You are browsing a read-only backup copy of Wikitech. The primary site can be found at wikitech.wikimedia.org

Network design - Eqiad WMCS Network Infra

From Wikitech-static
Revision as of 14:02, 1 June 2022 by imported>Cathal Mooney (→‎Static Routes)
Jump to navigation Jump to search

This page details the configuration of the network devices managed by SRE Infrastructure Foundations (netops) to support cloud services in the Eqiad (Equinix, Ashburn) datacenter. Further information on the overall WMCS networking setup, including elements managed by the WMCS team themselves, are on the Portal:Cloud VPS/Admin/Network page.

Physical Network

File:WMCS network-L1.png

The dedicated physical network currently consists of 4 racks of equipment, C8, D5, E4 and F4. 6 Juniper QFX-series switches are deployed across the 4 racks. Additionally, rack C8 is connected to the virtual-chassis switches in row B, to provide connectivity for legacy servers installed there.

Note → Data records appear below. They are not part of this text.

-- ==== Sys2Proof/Machine/Ops.lean ====
section
/-! DEFINITION. The shared operations: registers, panel time, sites, partitions, scratchpad bytes, the journal and the
response to a fault (chapters 00, 01, 15, 19). -/

namespace Sys2Proof.Machine

/-- What a command answers. -/
abbrev Res := Host.Outcome State Fault Refusal

/-! ### Sites (R15-R18) -/

/-- Hub sites by physical index. -/
def isHub (p : Nat) : Bool := p == 4 || p == 27 || p == 44 || p == 67
/-- Spare compute sites. -/
def isSpare (p : Nat) : Bool := p == 0 || p == 8 || p == 63 || p == 71
/-- Physical index of hub h (Table 01.2). -/
def hubSite (h : Nat) : Nat := if h = 0 then 4 else if h = 1 then 27 else if h = 2 then 44 else 67
/-- Mesh hops of a site from site 31 (R143). -/
def hops31 (p : Nat) : Nat :=
  let r := p / 9
  let c := p % 9
  (if r < 3 then 3 - r else r - 3) + (if c < 4 then 4 - c else c - 4)
/-- Table 01.3. -/
def defaultPhys (l : Nat) : Nat :=
  if l < 3 then l + 1 else if l < 6 then l + 2 else if l < 24 then l + 3 else if l < 40 then l + 4
  else if l < 58 then l + 5 else if l < 61 then l + 6 else l + 7

/-! ### Registers (R6, R7) -/

/-- Reset value of the register at BAR0 offset `a`. -/
def regReset (a : Nat) : DWord :=
  if rGLB_SITEMAP ≤ a ∧ a < rGLB_SITEMAP + 256 then BitVec.ofNat 64 (defaultPhys ((a - rGLB_SITEMAP) / 4))
  else
    match regRow a with
    | none => 0
    | some r =>
      if r.base = rFAB_HUBWHEEL ∧ ((a - siteWindow0) % siteStride - rFAB_HUBWHEEL) % 16 = 0 ∧ r.site then 0x1F1F1F10
      else BitVec.ofNat 64 r.reset

/-- The register as stored. -/
def State.reg (s : State) (a : Nat) : DWord := mget (regReset a) s.regs a
/-- Write a whole register. -/
def State.setReg (s : State) (a : Nat) (v : DWord) : State := { s with regs := mset (regReset a) s.regs a v }
/-- A field of a register. -/
def State.fld (s : State) (a lo n : Nat) : Nat := bits (s.reg a).toNat lo n
/-- One bit of a register. -/
def State.flag (s : State) (a i : Nat) : Bool := bit (s.reg a).toNat i
/-- Write a field of a register. -/
def State.setFld (s : State) (a lo n v : Nat) : State :=
  s.setReg a (BitVec.ofNat 64 (setBits (s.reg a).toNat lo n v))
/-- Note that hardware sets bit `i` of the W1C register at `a` at this instant (R8). -/
def State.heat (s : State) (a i : Nat) : State :=
  { s with hot := if s.hot.contains (a, i) then s.hot else (a, i) :: s.hot }
/-- The bits of the register at `a` that a write of 1 cannot clear at this instant (R8). -/
def State.hotMask (s : State) (a : Nat) : Nat := (s.hot.filter (fun e => e.1 == a)).foldl (fun m e => m ||| 2 ^ e.2) 0
/-- Set a sticky bit. -/
def State.sticky (s : State) (a i : Nat) : State := (s.setFld a i 1 1).heat a i
/-- Add to a 64-bit counter, which wraps. -/
def State.bumpBy (s : State) (a k : Nat) : State := s.setReg a (s.reg a + BitVec.ofNat 64 k)
/-- Count one event. -/
def State.bump (s : State) (a : Nat) : State := s.bumpBy a 1
/-- A write that the lock discards or refuses is counted and flagged (R9, R10). -/
def State.lockViol (s : State) : State := (s.bump rGLB_LOCK_VIOL_COUNT).sticky rGLB_STATUS 0
/-- Count in a field that stops at its largest value. -/
def State.satFld (s : State) (a lo n k : Nat) : State := s.setFld a lo n (min (2 ^ n - 1) (s.fld a lo n + k))
/-- The lock of R9. -/
def State.locked (s : State) : Bool := s.flag rGLB_CFG_LOCK 0
/-- PHASE is READY: from then on every PF BAR0 serves all its offsets (R370). -/
def State.ready (s : State) : Bool := s.fld rSEC_BOOT_STAT 0 4 == 6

Racks C8 and D5 each have 2 switches, a main switch that connects servers and also has an uplink to one of the core routers, and a second switch which provides additional ports for servers. Most cloud hosts consume 2 switch ports, which means a single 48-port switch is not sufficient to connect all hosts in the racks, hence the second switch in each.

Racks E4 and F4 currently only have a single top-of-rack each, and it is hoped in time WMCS can adjust the server configs to use 801.1q / vlan tagging so separate physical ports are not required to connect to two or more networks.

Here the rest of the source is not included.